● **Problem requirements**
First find the line with "let kind := bits o 0 4" in the entries below, then set down exactly every line through the line with "let foreign (y", that line included.

======== Dataset extract ========

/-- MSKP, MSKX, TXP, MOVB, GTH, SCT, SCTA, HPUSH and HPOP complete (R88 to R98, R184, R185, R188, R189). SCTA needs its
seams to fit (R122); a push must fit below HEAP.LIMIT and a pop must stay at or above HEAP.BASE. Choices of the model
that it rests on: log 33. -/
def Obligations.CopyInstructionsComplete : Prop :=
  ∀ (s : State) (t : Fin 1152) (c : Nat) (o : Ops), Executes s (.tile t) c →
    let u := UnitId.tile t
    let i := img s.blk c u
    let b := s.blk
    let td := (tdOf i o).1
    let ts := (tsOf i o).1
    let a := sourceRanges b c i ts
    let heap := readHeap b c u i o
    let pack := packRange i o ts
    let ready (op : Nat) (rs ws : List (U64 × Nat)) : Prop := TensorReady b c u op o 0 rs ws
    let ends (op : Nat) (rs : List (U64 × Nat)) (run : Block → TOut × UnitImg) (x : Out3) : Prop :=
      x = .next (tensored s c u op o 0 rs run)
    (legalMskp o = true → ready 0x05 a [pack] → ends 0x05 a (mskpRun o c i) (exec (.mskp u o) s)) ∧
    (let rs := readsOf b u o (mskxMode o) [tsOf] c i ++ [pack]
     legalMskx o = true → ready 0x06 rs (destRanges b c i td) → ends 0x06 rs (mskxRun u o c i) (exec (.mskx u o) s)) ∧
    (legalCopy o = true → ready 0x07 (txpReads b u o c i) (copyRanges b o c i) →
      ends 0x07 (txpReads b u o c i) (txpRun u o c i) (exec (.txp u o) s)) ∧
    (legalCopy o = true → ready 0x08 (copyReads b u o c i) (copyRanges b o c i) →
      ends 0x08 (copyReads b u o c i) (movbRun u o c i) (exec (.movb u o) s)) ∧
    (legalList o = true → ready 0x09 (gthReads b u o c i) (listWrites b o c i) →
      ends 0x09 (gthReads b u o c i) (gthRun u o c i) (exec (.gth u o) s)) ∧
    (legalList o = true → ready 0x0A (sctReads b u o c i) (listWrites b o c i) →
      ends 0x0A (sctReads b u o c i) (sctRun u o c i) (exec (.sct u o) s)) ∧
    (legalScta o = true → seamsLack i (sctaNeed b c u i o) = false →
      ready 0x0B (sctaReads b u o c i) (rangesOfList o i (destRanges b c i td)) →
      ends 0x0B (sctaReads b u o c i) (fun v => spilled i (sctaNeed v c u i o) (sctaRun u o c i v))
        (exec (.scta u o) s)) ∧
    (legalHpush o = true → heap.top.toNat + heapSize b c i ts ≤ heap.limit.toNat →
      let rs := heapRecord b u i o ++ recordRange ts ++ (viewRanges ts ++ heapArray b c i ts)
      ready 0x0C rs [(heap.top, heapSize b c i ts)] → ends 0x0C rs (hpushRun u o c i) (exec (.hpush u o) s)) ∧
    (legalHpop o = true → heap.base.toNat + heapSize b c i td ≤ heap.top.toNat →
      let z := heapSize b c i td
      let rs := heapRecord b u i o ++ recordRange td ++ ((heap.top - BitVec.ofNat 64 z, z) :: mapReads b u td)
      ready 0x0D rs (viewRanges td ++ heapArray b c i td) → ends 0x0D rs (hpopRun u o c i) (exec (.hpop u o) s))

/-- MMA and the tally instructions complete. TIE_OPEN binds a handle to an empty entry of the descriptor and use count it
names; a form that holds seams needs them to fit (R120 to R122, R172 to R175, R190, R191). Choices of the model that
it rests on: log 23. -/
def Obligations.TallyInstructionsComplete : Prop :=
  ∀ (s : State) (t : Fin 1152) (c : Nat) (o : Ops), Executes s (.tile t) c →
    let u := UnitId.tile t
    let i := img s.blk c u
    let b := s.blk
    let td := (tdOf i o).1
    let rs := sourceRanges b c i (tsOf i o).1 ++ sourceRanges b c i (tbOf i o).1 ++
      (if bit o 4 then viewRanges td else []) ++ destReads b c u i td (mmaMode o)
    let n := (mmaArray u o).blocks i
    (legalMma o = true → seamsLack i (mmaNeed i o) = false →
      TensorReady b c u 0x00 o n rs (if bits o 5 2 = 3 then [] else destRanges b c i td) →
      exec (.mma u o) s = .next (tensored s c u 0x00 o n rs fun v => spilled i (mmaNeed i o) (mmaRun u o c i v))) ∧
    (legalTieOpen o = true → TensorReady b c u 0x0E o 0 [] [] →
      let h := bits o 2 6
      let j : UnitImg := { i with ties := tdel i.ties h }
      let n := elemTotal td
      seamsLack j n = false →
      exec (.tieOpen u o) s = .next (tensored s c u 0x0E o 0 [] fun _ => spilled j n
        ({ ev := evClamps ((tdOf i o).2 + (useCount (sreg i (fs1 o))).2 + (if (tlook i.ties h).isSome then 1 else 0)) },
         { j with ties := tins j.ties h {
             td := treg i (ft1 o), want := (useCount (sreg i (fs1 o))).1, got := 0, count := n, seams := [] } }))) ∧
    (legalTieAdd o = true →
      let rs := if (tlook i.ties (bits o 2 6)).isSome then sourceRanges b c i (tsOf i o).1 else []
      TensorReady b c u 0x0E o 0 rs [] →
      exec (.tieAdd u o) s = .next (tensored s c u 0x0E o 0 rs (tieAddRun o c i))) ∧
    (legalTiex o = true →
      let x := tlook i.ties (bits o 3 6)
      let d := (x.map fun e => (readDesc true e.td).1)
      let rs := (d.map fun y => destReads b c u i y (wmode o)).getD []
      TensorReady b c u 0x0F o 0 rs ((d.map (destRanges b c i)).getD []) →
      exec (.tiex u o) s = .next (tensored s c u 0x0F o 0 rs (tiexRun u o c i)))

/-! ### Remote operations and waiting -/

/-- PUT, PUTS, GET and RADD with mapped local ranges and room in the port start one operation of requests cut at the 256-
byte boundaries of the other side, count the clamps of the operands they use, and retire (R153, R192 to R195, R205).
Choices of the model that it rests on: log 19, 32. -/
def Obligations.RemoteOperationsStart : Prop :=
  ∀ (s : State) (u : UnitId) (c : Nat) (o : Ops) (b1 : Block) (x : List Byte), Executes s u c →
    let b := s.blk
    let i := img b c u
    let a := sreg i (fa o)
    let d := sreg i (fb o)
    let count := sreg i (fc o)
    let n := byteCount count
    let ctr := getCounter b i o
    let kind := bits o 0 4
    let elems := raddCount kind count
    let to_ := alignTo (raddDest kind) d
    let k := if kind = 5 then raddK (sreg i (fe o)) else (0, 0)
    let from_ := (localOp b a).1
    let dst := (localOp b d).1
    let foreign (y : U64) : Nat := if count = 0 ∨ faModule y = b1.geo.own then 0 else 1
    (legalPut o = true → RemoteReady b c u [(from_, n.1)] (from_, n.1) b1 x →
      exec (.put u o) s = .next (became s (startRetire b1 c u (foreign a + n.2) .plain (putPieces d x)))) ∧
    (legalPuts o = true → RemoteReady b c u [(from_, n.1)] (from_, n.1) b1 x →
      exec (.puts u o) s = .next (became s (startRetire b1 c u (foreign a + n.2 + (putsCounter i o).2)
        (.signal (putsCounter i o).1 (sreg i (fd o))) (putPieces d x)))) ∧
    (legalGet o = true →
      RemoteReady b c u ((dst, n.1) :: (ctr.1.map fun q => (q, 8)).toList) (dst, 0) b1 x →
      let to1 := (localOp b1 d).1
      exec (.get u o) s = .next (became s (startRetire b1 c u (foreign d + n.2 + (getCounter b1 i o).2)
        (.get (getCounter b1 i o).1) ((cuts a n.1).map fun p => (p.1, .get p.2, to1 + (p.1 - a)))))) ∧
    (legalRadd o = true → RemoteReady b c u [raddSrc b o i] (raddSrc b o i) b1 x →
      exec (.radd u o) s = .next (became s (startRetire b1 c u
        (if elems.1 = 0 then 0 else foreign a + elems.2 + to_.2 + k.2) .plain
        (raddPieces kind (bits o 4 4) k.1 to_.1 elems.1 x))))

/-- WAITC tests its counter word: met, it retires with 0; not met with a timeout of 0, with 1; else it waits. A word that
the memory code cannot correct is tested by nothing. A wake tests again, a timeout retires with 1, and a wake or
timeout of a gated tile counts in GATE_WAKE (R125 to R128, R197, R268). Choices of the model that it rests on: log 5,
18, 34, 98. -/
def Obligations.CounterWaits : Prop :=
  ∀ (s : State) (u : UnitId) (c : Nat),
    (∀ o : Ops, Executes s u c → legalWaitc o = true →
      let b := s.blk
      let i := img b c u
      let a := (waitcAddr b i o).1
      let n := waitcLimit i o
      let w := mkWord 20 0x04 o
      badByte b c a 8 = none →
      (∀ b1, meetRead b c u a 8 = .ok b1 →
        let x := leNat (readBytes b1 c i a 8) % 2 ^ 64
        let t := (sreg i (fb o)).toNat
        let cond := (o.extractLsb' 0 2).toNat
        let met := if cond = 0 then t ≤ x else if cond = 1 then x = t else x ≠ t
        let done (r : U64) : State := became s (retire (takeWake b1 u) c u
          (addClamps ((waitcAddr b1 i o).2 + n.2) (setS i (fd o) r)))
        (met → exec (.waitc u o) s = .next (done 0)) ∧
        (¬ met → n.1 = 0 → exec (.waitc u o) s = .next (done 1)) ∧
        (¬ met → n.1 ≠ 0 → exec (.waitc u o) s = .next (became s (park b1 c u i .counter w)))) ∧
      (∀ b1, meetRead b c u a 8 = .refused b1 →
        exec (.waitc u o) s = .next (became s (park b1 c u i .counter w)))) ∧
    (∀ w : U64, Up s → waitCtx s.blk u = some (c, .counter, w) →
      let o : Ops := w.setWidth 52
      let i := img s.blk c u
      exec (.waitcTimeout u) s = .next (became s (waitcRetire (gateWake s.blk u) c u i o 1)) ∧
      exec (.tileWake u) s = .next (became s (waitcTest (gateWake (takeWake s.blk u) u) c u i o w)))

========
======== Dataset extract ========

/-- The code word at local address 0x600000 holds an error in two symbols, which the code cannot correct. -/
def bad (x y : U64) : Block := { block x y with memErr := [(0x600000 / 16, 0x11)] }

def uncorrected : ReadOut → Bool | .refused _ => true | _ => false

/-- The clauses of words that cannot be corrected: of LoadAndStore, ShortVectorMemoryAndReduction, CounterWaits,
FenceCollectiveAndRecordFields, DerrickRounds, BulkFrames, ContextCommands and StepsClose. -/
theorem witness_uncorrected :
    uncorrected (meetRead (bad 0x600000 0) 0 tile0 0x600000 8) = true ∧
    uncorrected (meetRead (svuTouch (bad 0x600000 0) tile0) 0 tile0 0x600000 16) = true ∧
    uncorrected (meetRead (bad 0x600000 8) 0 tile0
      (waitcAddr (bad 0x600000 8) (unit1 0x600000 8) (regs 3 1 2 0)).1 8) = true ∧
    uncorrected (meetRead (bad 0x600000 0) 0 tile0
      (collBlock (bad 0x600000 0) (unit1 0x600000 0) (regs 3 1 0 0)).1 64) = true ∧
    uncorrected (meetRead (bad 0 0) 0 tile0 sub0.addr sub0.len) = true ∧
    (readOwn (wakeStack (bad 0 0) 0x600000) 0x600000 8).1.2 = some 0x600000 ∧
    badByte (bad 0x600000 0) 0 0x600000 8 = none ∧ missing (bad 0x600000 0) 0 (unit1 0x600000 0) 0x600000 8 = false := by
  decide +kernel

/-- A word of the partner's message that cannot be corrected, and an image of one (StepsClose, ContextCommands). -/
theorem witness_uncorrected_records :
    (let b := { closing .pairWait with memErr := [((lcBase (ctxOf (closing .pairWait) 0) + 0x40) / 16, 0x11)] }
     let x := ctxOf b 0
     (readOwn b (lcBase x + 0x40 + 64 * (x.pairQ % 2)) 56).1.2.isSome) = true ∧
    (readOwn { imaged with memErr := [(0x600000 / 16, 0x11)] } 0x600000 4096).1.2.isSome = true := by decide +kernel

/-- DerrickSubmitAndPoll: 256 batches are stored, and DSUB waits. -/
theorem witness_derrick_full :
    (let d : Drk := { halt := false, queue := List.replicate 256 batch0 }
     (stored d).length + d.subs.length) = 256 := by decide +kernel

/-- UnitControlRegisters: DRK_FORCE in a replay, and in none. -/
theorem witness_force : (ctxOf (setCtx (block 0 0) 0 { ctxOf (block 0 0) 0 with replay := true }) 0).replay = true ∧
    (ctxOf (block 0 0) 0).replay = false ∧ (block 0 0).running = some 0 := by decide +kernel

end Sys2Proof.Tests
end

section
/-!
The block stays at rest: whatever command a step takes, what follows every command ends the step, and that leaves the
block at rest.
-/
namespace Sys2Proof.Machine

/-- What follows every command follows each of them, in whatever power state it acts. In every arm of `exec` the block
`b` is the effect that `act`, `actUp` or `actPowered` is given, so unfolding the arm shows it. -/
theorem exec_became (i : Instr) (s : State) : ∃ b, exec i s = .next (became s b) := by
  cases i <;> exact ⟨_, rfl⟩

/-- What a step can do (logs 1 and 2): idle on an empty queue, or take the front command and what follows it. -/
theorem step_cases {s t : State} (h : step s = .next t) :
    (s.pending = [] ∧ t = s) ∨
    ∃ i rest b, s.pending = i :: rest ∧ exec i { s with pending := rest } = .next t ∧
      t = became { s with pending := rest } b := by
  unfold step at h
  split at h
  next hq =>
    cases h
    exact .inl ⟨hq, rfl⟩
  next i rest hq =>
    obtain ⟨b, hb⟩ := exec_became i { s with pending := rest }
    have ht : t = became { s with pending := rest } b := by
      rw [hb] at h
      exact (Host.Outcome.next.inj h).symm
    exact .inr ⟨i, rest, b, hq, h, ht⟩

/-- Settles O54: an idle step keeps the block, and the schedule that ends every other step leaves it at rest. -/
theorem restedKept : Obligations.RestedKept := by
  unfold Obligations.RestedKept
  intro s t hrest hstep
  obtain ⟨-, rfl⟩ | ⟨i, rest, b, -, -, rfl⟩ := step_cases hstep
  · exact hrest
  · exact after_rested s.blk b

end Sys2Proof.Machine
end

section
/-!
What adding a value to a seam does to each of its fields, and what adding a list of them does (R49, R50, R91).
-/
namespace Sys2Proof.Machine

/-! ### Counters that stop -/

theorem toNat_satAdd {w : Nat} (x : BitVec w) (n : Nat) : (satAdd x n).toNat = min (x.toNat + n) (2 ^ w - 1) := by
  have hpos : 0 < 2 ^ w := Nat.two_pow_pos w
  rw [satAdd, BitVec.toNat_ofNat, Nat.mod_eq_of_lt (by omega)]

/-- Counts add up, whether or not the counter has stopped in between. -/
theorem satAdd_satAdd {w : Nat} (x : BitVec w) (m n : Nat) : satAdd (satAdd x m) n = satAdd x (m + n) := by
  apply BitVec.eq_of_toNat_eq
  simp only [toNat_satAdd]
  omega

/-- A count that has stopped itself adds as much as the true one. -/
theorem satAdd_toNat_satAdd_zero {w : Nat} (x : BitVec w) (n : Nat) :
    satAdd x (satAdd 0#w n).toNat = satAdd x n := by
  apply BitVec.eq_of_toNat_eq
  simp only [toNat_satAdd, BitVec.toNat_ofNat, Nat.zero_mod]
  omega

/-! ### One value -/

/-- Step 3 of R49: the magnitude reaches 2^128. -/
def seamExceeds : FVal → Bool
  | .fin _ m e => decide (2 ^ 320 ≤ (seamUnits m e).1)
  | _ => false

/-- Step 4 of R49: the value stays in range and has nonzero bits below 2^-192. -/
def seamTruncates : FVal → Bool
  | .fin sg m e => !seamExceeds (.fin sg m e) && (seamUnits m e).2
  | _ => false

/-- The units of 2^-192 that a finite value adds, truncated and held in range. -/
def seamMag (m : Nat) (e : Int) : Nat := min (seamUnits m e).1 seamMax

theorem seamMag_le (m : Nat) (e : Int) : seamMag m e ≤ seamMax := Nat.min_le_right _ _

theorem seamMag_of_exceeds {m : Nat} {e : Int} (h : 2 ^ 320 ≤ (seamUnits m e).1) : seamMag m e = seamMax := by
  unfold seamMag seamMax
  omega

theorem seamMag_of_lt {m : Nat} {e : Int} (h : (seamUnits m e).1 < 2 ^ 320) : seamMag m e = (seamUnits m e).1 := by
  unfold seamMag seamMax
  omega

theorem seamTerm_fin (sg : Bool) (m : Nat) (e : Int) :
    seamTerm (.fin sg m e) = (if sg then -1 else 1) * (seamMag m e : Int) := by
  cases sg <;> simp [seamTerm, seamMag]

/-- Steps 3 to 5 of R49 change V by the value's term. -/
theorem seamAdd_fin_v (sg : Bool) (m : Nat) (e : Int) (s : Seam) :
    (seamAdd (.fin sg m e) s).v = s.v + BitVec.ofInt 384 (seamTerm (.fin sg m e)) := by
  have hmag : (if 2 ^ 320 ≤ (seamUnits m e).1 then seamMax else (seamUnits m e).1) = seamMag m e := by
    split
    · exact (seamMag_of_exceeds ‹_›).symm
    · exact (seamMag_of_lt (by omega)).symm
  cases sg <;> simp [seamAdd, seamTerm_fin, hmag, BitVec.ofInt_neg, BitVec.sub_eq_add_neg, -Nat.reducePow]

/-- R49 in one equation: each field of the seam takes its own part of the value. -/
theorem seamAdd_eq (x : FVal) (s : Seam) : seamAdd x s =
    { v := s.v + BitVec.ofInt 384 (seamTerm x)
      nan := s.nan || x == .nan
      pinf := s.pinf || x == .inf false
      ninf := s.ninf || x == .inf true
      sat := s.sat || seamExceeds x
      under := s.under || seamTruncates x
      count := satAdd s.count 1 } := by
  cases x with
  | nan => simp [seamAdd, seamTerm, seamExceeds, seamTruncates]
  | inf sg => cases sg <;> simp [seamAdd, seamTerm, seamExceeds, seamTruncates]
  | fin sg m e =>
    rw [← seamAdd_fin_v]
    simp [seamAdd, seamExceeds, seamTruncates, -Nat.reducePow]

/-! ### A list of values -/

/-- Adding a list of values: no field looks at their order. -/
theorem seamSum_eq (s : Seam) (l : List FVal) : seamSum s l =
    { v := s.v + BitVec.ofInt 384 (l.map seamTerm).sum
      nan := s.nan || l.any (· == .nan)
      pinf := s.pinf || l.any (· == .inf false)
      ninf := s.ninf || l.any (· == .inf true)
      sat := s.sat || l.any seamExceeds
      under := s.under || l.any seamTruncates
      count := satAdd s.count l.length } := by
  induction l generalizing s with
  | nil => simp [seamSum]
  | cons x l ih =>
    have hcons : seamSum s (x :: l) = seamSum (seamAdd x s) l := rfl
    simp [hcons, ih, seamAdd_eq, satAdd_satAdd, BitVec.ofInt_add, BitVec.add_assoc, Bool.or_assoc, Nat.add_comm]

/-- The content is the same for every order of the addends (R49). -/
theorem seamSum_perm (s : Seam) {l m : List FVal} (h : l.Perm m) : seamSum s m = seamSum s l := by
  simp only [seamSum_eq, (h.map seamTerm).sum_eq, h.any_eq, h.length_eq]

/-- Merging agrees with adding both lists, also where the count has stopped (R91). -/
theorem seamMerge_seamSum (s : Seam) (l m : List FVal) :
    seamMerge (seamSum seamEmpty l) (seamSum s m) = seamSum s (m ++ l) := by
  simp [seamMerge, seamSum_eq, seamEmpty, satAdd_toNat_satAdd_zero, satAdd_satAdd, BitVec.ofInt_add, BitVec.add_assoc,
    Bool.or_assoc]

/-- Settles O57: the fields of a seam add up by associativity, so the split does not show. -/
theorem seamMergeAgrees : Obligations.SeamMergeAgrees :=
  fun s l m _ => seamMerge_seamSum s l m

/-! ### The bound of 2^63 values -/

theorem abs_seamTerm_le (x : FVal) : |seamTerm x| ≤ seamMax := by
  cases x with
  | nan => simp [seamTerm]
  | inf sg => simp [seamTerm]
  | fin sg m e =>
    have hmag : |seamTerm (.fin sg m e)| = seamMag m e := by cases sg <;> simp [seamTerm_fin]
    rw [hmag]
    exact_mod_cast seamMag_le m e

========
======== Dataset extract ========

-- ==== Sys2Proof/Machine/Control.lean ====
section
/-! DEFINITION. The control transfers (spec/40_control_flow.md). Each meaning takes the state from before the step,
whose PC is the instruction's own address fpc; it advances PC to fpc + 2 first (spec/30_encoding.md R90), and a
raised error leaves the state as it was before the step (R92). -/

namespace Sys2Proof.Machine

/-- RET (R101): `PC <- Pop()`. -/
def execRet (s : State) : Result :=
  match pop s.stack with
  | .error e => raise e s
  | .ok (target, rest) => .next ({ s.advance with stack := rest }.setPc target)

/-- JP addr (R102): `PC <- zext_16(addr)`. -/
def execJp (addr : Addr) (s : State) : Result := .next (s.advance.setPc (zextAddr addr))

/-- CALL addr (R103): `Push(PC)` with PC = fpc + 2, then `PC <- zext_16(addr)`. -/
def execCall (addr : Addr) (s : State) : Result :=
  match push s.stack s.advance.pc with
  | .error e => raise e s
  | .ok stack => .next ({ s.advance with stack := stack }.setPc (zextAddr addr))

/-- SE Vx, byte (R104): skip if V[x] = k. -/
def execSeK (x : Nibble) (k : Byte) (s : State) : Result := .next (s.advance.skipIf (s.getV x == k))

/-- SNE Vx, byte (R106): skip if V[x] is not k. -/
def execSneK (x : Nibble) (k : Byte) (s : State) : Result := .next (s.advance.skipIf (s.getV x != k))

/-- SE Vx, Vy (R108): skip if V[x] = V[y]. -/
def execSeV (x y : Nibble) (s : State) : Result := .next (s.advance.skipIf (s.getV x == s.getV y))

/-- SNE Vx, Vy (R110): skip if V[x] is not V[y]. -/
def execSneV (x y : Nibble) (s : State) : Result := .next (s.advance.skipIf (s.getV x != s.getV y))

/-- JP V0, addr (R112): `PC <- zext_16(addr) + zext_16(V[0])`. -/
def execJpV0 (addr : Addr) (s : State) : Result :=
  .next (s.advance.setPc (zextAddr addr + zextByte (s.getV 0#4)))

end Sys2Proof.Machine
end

========

● **Result of this exercise**
    let kind := bits o 0 4
    let elems := raddCount kind count
    let to_ := alignTo (raddDest kind) d
    let k := if kind = 5 then raddK (sreg i (fe o)) else (0, 0)
    let from_ := (localOp b a).1
    let dst := (localOp b d).1
    let foreign (y : U64) : Nat := if count = 0 ∨ faModule y = b1.geo.own then 0 else 1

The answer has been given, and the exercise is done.